Task requirements: Each line below from the one containing "exact (ho x" through the one containing "unfold stopFront" should be output exactly as it stands, and no other line should appear.

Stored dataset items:
theorem retireShadow_only (n : Nat) (w : Swap) (s : State) :
    Only [.doms, .time, .cause, .counters, .events, .held, .model, .hbr, .banks, .islands, .awl, .scheds, .integ, .out] s (retireShadow n w s) := by
  unfold retireShadow
  repeat' first
    | with_reducible exact Only.refl _ _
    | with_reducible assumption
    | (extract_lets +onlyGivenNames x; refine (have hx : Only [.doms, .time, .cause, .counters, .events, .held, .model, .hbr, .banks, .islands, .awl, .scheds, .integ, .out] s x := ?_; ?_); unfold x; clear x; rotate_left; clear_value x; rotate_right)
    | (extract_lets +onlyGivenNames x; unfold x; clear x)
    | ((with_reducible apply Only.step (dropUnused_only _ _)); focus rfl)
    | ((with_reducible apply Only.step (returnBanks_only _ _ _)); focus rfl)
    | ((with_reducible apply Only.step (setSlot_only _ _ _)); focus rfl)
    | (split)
    | ((with_reducible apply Only.upd); rotate_left; focus (intro p hp; cases p <;> first | rfl | exact ⟨rfl, rfl, rfl⟩ | exact absurd (by decide) hp))

theorem execGenerationRetire_only (slot : Fin 64) (s : State) :
    OnlyR [.doms, .time, .cause, .counters, .events, .held, .model, .hbr, .banks, .islands, .awl, .scheds, .integ, .out] s (execGenerationRetire slot s) := by
  unfold execGenerationRetire
  repeat' first
    | with_reducible exact Only.refl _ _
    | with_reducible assumption
    | (extract_lets +onlyGivenNames x; unfold x; clear x)
    | ((with_reducible apply OnlyR.ite) <;> intro _)
    | with_reducible apply OnlyR.next
    | ((with_reducible apply Only.step (modSlot_only _ _ _)); focus rfl)
    | ((with_reducible apply Only.step (retireShadow_only _ _ _)); focus rfl)
    | (split)

theorem rewriteShard_only (t : Target) (image : Nat) (k : Nat) (again : Bool) (b : Bytes) (s : State) :
    OnlyO [.doms, .time, .cause, .counters, .events, .held, .model, .hbr, .banks, .awl, .scheds, .integ, .out] s (rewriteShard t image k again b s) := by
  unfold rewriteShard
  split
  · exact OnlyO.some (Only.refl _ _)
  · intro y e
    obtain ⟨x, hx, rfl⟩ := Option.map_eq_some_iff.1 e
    dsimp only
    refine Only.step (setImage_only _ _ _) rfl ?_
    exact Only.foldl (fun y b hy => Only.step (programPiece_only _ _ _ _ _) rfl hy) ((movePieces_only _ _ _ _ _ hx).mono rfl)

theorem rewriteShards_only (t : Target) (image : Nat) (again : Bool) (l : List (Nat × Bytes)) (s : State) :
    OnlyO [.doms, .time, .cause, .counters, .events, .held, .model, .hbr, .banks, .awl, .scheds, .integ, .out] s (rewriteShards t image again l s) := by
  refine List.foldlRecOn (motive := fun o : Option State => OnlyO [.doms, .time, .cause, .counters, .events, .held, .model, .hbr, .banks, .awl, .scheds, .integ, .out] s o) _ _ (OnlyO.some (Only.refl _ _)) ?_
  intro o ho p _ y e
  obtain ⟨x, rfl, hy⟩ := Option.bind_eq_some_iff.1 e
  exact (ho x rfl).trans (rewriteShard_only _ _ _ _ _ _ _ hy)

theorem swapComplete_only (n : Nat) (image : Nat) (s : State) :
    Only [.counters, .model] s (swapComplete n image s) := by
  unfold swapComplete
  repeat' first
    | with_reducible exact Only.refl _ _
    | with_reducible assumption
    | (extract_lets +onlyGivenNames x; refine (have hx : Only [.counters, .model] s x := ?_; ?_); unfold x; clear x; rotate_left; clear_value x; rotate_right)
    | (extract_lets +onlyGivenNames x; unfold x; clear x)
    | ((with_reducible apply Only.step (bump_only _ _)); focus rfl)
    | ((with_reducible apply Only.step (dropUnused_only _ _)); focus rfl)
    | ((with_reducible apply Only.step (modSlot_only _ _ _)); focus rfl)
    | ((with_reducible apply Only.step (setImage_only _ _ _)); focus rfl)
    | (split)

theorem stopFront_only (n : Nat) (w : Swap) (bad : Nat) (s : State) :
    Only [.counters, .events, .held, .model, .out] s (stopFront n w bad s) := by
  unfold stopFront
  repeat' first
    | with_reducible exact Only.refl _ _
    | with_reducible assumption
    | (extract_lets +onlyGivenNames x; refine (have hx : Only [.counters, .events, .held, .model, .out] s x := ?_; ?_); unfold x; clear x; rotate_left; clear_value x; rotate_right)
    | ((with_reducible apply Only.step (bumpBy_only _ _ _)); focus rfl)
    | ((with_reducible apply Only.step (modSlot_only _ _ _)); focus rfl)
    | ((with_reducible apply Only.step (raise_only _ _ _ _)); focus rfl)

theorem openBarrier_only (n : Nat) (image : Nat) (w : Swap) (s : State) :
    Only [.power, .doms, .gov, .time, .cause, .counters, .events, .monitors, .que, .held, .model, .flow, .hbr, .islands, .clusters, .integ, .strait, .out, .free] s (openBarrier n image w s) := by
  unfold openBarrier
  repeat' first
    | with_reducible exact Only.refl _ _
    | with_reducible assumption
    | (extract_lets +onlyGivenNames x; refine (have hx : Only [.power, .doms, .gov, .time, .cause, .counters, .events, .monitors, .que, .held, .model, .flow, .hbr, .islands, .clusters, .integ, .strait, .out, .free] s x := ?_; ?_); unfold x; clear x; rotate_left; clear_value x; rotate_right)
    | (extract_lets +onlyGivenNames x; unfold x; clear x)
    | ((with_reducible apply Only.ite) <;> intro _)
    | ((with_reducible apply Only.step (askReady_only _)); focus rfl)
    | ((with_reducible apply Only.step (modSlot_only _ _ _)); focus rfl)
    | ((with_reducible apply Only.step (swapComplete_only _ _ _)); focus rfl)
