theorem execManifestReceive_only (manifest : Bytes) (s : State) :
    OnlyR [.power, .doms, .gov, .time, .regs, .cause, .counters, .events, .monitors, .que, .held, .model, .flow, .hbr, .islands, .clusters, .integ, .strait, .out, .free] s (execManifestReceive manifest s) := by
  unfold execManifestReceive
  repeat' first
    | with_reducible exact Only.refl _ _
    | with_reducible assumption
    | (extract_lets +onlyGivenNames x; refine (have hx : Only [.power, .doms, .gov, .time, .regs, .cause, .counters, .events, .monitors, .que, .held, .model, .flow, .hbr, .islands, .clusters, .integ, .strait, .out, .free] s x := ?_; ?_); unfold x; clear x; rotate_left; clear_value x; rotate_right)
    | (extract_lets +onlyGivenNames x; unfold x; clear x)
    | ((with_reducible apply OnlyR.ite) <;> intro _)
    | with_reducible apply OnlyR.next
    | ((with_reducible apply Only.step (afterManifest_only _)); focus rfl)
    | ((with_reducible apply Only.step (askReady_only _)); focus rfl)
    | (unfold modStrait)
    | (split)
    | ((with_reducible apply Only.upd); rotate_left; focus (intro p hp; cases p <;> first | rfl | exact ⟨rfl, rfl, rfl⟩ | exact absurd (by decide) hp))

theorem execSyncMessage_only (half : Fin 14) (t1 : BitVec 64) (t4 : Option (BitVec 64 × BitVec 64 × BitVec 64)) (s : State) :
    OnlyR [.power, .doms, .gov, .time, .regs, .cause, .counters, .events, .monitors, .que, .held, .model, .flow, .hbr, .islands, .clusters, .integ, .strait, .out, .free] s (execSyncMessage half t1 t4 s) := by
  unfold execSyncMessage
  repeat' first
    | with_reducible exact Only.refl _ _
    | with_reducible assumption
    | (extract_lets +onlyGivenNames x; refine (have hx : Only [.power, .doms, .gov, .time, .regs, .cause, .counters, .events, .monitors, .que, .held, .model, .flow, .hbr, .islands, .clusters, .integ, .strait, .out, .free] s x := ?_; ?_); unfold x; clear x; rotate_left; clear_value x; rotate_right)
    | (extract_lets +onlyGivenNames x; unfold x; clear x)
    | ((with_reducible apply OnlyR.ite) <;> intro _)
    | with_reducible apply OnlyR.next
    | ((with_reducible apply Only.step (afterManifest_only _)); focus rfl)
    | ((with_reducible apply Only.step (askReady_only _)); focus rfl)
    | ((with_reducible apply Only.step (sendCtl_only _ _ _ _)); focus rfl)
    | (unfold modStrait)
    | (split)
    | ((with_reducible apply Only.upd); rotate_left; focus (intro p hp; cases p <;> first | rfl | exact ⟨rfl, rfl, rfl⟩ | exact absurd (by decide) hp))

theorem memberLeaves_only (m : Nat) (s : State) :
    Only [.power, .doms, .gov, .time, .cause, .counters, .events, .monitors, .que, .held, .model, .flow, .hbr, .islands, .clusters, .integ, .strait, .out, .free] s (memberLeaves m s) := by
  unfold memberLeaves
  repeat' first
    | with_reducible exact Only.refl _ _
    | with_reducible assumption
    | (extract_lets +onlyGivenNames x; refine (have hx : Only [.power, .doms, .gov, .time, .cause, .counters, .events, .monitors, .que, .held, .model, .flow, .hbr, .islands, .clusters, .integ, .strait, .out, .free] s x := ?_; ?_); unfold x; clear x; rotate_left; clear_value x; rotate_right)
    | (extract_lets +onlyGivenNames x; unfold x; clear x)
    | ((with_reducible apply Only.ite) <;> intro _)
    | ((with_reducible apply Only.step (abortRunning_only _ _)); focus rfl)
    | ((with_reducible apply Only.step (bump_only _ _)); focus rfl)
    | ((with_reducible apply Only.step (cause_only _ _)); focus rfl)
    | ((with_reducible apply Only.step (raise_only _ _ _ _)); focus rfl)
    | ((with_reducible apply Only.step (setGang_only _ _ _)); focus rfl)
    | ((with_reducible apply Only.step (startDisagree_only _)); focus rfl)
    | ((with_reducible apply Only.foldl); intro x a hx; try beta_reduce)
    | (unfold modStrait)
    | (split)
    | ((with_reducible apply Only.upd); rotate_left; focus (intro p hp; cases p <;> first | rfl | exact ⟨rfl, rfl, rfl⟩ | exact absurd (by decide) hp))
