@[simp] theorem bump_dict_active (o : Nat) : (bump o s).dict.active = s.dict.active := rfl
@[simp] theorem bump_dict_staged (o : Nat) : (bump o s).dict.staged = s.dict.staged := rfl
@[simp] theorem bump_dict_heldGroup (o : Nat) : (bump o s).dict.heldGroup = s.dict.heldGroup := rfl
@[simp] theorem bump_dict_groupPending (o : Nat) : (bump o s).dict.groupPending = s.dict.groupPending := rfl
@[simp] theorem bump_dict_cfgReject (o : Nat) : (bump o s).dict.cfgReject = s.dict.cfgReject := rfl
@[simp] theorem bump_dict_area0 (o : Nat) : (bump o s).dict.area0 = s.dict.area0 := rfl
@[simp] theorem bump_dict_area1 (o : Nat) : (bump o s).dict.area1 = s.dict.area1 := rfl
@[simp] theorem bump_dict_storeSeq (o : Nat) : (bump o s).dict.storeSeq = s.dict.storeSeq := rfl
@[simp] theorem bump_dict_events (o : Nat) : (bump o s).dict.events = s.dict.events := rfl
@[simp] theorem bump_dict_nextSeq (o : Nat) : (bump o s).dict.nextSeq = s.dict.nextSeq := rfl
@[simp] theorem bump_dict_faultLog (o : Nat) : (bump o s).dict.faultLog = s.dict.faultLog := rfl
@[simp] theorem bump_dict_logReader (o : Nat) : (bump o s).dict.logReader = s.dict.logReader := rfl
@[simp] theorem bump_dict_monitors (o : Nat) : (bump o s).dict.monitors = s.dict.monitors := rfl
@[simp] theorem bump_dict_monClears (o : Nat) : (bump o s).dict.monClears = s.dict.monClears := rfl
@[simp] theorem bump_dict_waitingMsgs (o : Nat) : (bump o s).dict.waitingMsgs = s.dict.waitingMsgs := rfl
@[simp] theorem bump_dict_monLast (o : Nat) : (bump o s).dict.monLast = s.dict.monLast := rfl
@[simp] theorem bump_dict_snapshots (o : Nat) : (bump o s).dict.snapshots = s.dict.snapshots := rfl
@[simp] theorem bump_dict_pieces (o : Nat) : (bump o s).dict.pieces = s.dict.pieces := rfl

@[simp] theorem sample_dict_active (o u v : Nat) : (sample o u v s).dict.active = s.dict.active := rfl
@[simp] theorem sample_dict_staged (o u v : Nat) : (sample o u v s).dict.staged = s.dict.staged := rfl
@[simp] theorem sample_dict_heldGroup (o u v : Nat) : (sample o u v s).dict.heldGroup = s.dict.heldGroup := rfl
@[simp] theorem sample_dict_groupPending (o u v : Nat) : (sample o u v s).dict.groupPending = s.dict.groupPending := rfl
@[simp] theorem sample_dict_counters (o u v : Nat) : (sample o u v s).dict.counters = s.dict.counters := rfl
@[simp] theorem sample_dict_cfgReject (o u v : Nat) : (sample o u v s).dict.cfgReject = s.dict.cfgReject := rfl
@[simp] theorem sample_dict_area0 (o u v : Nat) : (sample o u v s).dict.area0 = s.dict.area0 := rfl
@[simp] theorem sample_dict_area1 (o u v : Nat) : (sample o u v s).dict.area1 = s.dict.area1 := rfl
@[simp] theorem sample_dict_storeSeq (o u v : Nat) : (sample o u v s).dict.storeSeq = s.dict.storeSeq := rfl
@[simp] theorem sample_dict_events (o u v : Nat) : (sample o u v s).dict.events = s.dict.events := rfl
@[simp] theorem sample_dict_nextSeq (o u v : Nat) : (sample o u v s).dict.nextSeq = s.dict.nextSeq := rfl
@[simp] theorem sample_dict_faultLog (o u v : Nat) : (sample o u v s).dict.faultLog = s.dict.faultLog := rfl
@[simp] theorem sample_dict_logReader (o u v : Nat) : (sample o u v s).dict.logReader = s.dict.logReader := rfl
@[simp] theorem sample_dict_monClears (o u v : Nat) : (sample o u v s).dict.monClears = s.dict.monClears := rfl
@[simp] theorem sample_dict_waitingMsgs (o u v : Nat) : (sample o u v s).dict.waitingMsgs = s.dict.waitingMsgs := rfl
@[simp] theorem sample_dict_snapshots (o u v : Nat) : (sample o u v s).dict.snapshots = s.dict.snapshots := rfl
@[simp] theorem sample_dict_pieces (o u v : Nat) : (sample o u v s).dict.pieces = s.dict.pieces := rfl

@[simp] theorem faultRecord_dict_active (e : Event) : (faultRecord e s).dict.active = s.dict.active := rfl
@[simp] theorem faultRecord_dict_staged (e : Event) : (faultRecord e s).dict.staged = s.dict.staged := rfl
@[simp] theorem faultRecord_dict_heldGroup (e : Event) : (faultRecord e s).dict.heldGroup = s.dict.heldGroup := rfl
@[simp] theorem faultRecord_dict_groupPending (e : Event) : (faultRecord e s).dict.groupPending = s.dict.groupPending := rfl
@[simp] theorem faultRecord_dict_counters (e : Event) : (faultRecord e s).dict.counters = s.dict.counters := rfl
@[simp] theorem faultRecord_dict_cfgReject (e : Event) : (faultRecord e s).dict.cfgReject = s.dict.cfgReject := rfl
@[simp] theorem faultRecord_dict_area0 (e : Event) : (faultRecord e s).dict.area0 = s.dict.area0 := rfl
@[simp] theorem faultRecord_dict_area1 (e : Event) : (faultRecord e s).dict.area1 = s.dict.area1 := rfl
@[simp] theorem faultRecord_dict_storeSeq (e : Event) : (faultRecord e s).dict.storeSeq = s.dict.storeSeq := rfl
@[simp] theorem faultRecord_dict_events (e : Event) : (faultRecord e s).dict.events = s.dict.events := rfl
@[simp] theorem faultRecord_dict_nextSeq (e : Event) : (faultRecord e s).dict.nextSeq = s.dict.nextSeq := rfl
@[simp] theorem faultRecord_dict_logReader (e : Event) : (faultRecord e s).dict.logReader = s.dict.logReader := rfl
@[simp] theorem faultRecord_dict_monitors (e : Event) : (faultRecord e s).dict.monitors = s.dict.monitors := rfl
@[simp] theorem faultRecord_dict_monClears (e : Event) : (faultRecord e s).dict.monClears = s.dict.monClears := rfl
@[simp] theorem faultRecord_dict_waitingMsgs (e : Event) : (faultRecord e s).dict.waitingMsgs = s.dict.waitingMsgs := rfl
@[simp] theorem faultRecord_dict_monLast (e : Event) : (faultRecord e s).dict.monLast = s.dict.monLast := rfl
@[simp] theorem faultRecord_dict_snapshots (e : Event) : (faultRecord e s).dict.snapshots = s.dict.snapshots := rfl
@[simp] theorem faultRecord_dict_pieces (e : Event) : (faultRecord e s).dict.pieces = s.dict.pieces := rfl
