section
/-! SUPPORT. The Ferries' descriptors, fills and pushes, settled (R120, R179, R181 to R186, R189, R190, R192, R193). -/

namespace Sys2Proof.Laws

open Sys2Proof.Machine

/-- Settles O48: each clause is the lemma on its command above; the push of a filled slab turns on its reads leaving Tide, so that a slab
in time stays so, and on the stream table being in rising order, so that a stream that has ended is gone. -/
theorem ferryStreams : Obligations.FerryStreams := by
  refine ⟨fun b s h => ?ignored, fun b f k s => ?starts, fun b f s => ?turnedAway, fun b s => ?waits,
    fun s f h => emptiestFerry_least h, fun f s h => ?notEmptiest, fun f e k s hf he hgood hk => ?slot,
    fun l e h => firstWaiting_least h, fun f j st n la s hst hfills hready hfirst hdest hla => ?fill,
    fun f j r st n la h rest s => ?push, fun f j st h rest s => ?unreadable, fun f j r st s hst hcancelled => ?cancelled⟩
  case ignored => exact execFerryDescriptorIssue_ignores h
  case starts =>
    intro d hlive hnew hnone hgood hf hk
    obtain ⟨t, hexec, hstream, hothers, horder, hwaiting, honly⟩ := ferryDescriptorIssue_starts hlive hnew hnone hgood hf hk
    exact ⟨t, hexec, ⟨_, hstream, rfl, rfl, rfl, rfl, rfl, rfl⟩, hothers, horder, hwaiting, honly⟩
  case turnedAway =>
    intro d hlive hnew hnone hbad hf
    obtain ⟨hferries, hwaiting, hraised, hcounted, honly⟩ := badReported_spec f s
    exact ⟨_, hferries, hwaiting, hraised, hcounted, honly, ferryDescriptorIssue_turnsAway hlive hnew hnone hbad hf⟩
  case waits =>
    intro d hlive hnew hfull
    rw [← descQueued, ← issueDesc_full hfull]
    exact execFerryDescriptorIssue_issues hlive hnew
  case notEmptiest => exact if_pos h
  case slot =>
    obtain ⟨t, hexec, hstream, hwaiting, honly⟩ := ferrySlotStart_starts hf he hgood hk
    exact ⟨t, hexec, ⟨_, hstream, rfl, rfl, rfl⟩, hwaiting, honly⟩
  case fill =>
    exact ⟨fun o ho => slabFillStart_continues hst hfills hready hfirst hdest hla ho,
      fun x h rest ho hroom hx hres => slabFillStart_takes hst hfills hready hfirst hdest hla ho hroom hx hres⟩
  case push =>
    intro hup hst hlive hready hdst hmcast hdud hfill hsrc hdue hn hla hopen hturn
    obtain ⟨u, o, last, hexec, hoh, ⟨⟨v, hbytes⟩, hlace, hstream, honly⟩, hplain⟩ :=
      slabPush_pushes hup hst hlive hready hdst hmcast hdud hfill hsrc hdue hn hla hopen hturn r
    refine ⟨u, hexec, openBytes (descPlanes st.desc) o, slabEntry s la o (descPlanes st.desc) last, v, ?_, hoh, rfl, rfl, rfl, ?_,
      hlace, hstream, fun hplanes hsplit => ?_, honly⟩
    · rw [hbytes, hoh]
      rfl
    · intro x hx
      simp [slabEntry, hx]
    · obtain ⟨hb, hspecial, hpoison, hlast⟩ := hplain hplanes hsplit
      rw [hplanes]
      refine ⟨hb, hspecial, hpoison.trans ?_, hlast⟩
      rw [badBytes, List.any_map]
      rfl
  case unreadable =>
    exact fun hst hlive hready hfills hdud hfill hsrc => execSlabPush_unreadable hst hlive hready hfills hdud hfill hsrc
  case cancelled =>
    exact ⟨execSlabPush_cancelled hst hcancelled r, cancelledSlabRecall_ends hst hcancelled,
      fun h rest n la hfill hl hla hopen => cancelledSlabRecall_clears hst hcancelled hfill hl hla hopen,
      fun h rest n la o hfill hl hla hopen hoh hothers => cancelledSlabRecall_passesOn hst hcancelled hfill hl hla hopen hoh hothers⟩

end Sys2Proof.Laws
end

section
/-! SUPPORT. CTX_RESTORE of a saved context without KV slabs (R377), and the refutation of O22: in a state whose KV table lists a context
twice, such a restore leaves the context holding the slabs of the second entry. -/

namespace Sys2Proof.Laws

open Sys2Proof.Machine

/-! ## A completion leaves the KV table (R358, R366) -/

theorem kv_eq_of_only {P : List Part} {s t : State} (h : Only P s t) (hq : Part.que ∉ P) : t.que.kv = s.que.kv := by
  have hrest : { t.que with held := s.que.held } = s.que := h.2 .que hq
  exact (congrArg Que.kv hrest :)

theorem sendPort_kv (p : Port) (m : OutMsg) (s : State) : (sendPort p m s).que.kv = s.que.kv :=
  kv_eq_of_only (sendPort_only p m s) (by decide)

Solved exercise:
  exact (ho x rfl).trans (rewriteShard_only _ _ _ _ _ _ _ hy)

theorem swapComplete_only (n : Nat) (image : Nat) (s : State) :
    Only [.counters, .model] s (swapComplete n image s) := by
  unfold swapComplete
  repeat' first
    | with_reducible exact Only.refl _ _
    | with_reducible assumption
    | (extract_lets +onlyGivenNames x; refine (have hx : Only [.counters, .model] s x := ?_; ?_); unfold x; clear x; rotate_left; clear_value x; rotate_right)
    | (extract_lets +onlyGivenNames x; unfold x; clear x)
    | ((with_reducible apply Only.step (bump_only _ _)); focus rfl)
    | ((with_reducible apply Only.step (dropUnused_only _ _)); focus rfl)
    | ((with_reducible apply Only.step (modSlot_only _ _ _)); focus rfl)
    | ((with_reducible apply Only.step (setImage_only _ _ _)); focus rfl)
    | (split)

theorem stopFront_only (n : Nat) (w : Swap) (bad : Nat) (s : State) :
    Only [.counters, .events, .held, .model, .out] s (stopFront n w bad s) := by
  unfold stopFront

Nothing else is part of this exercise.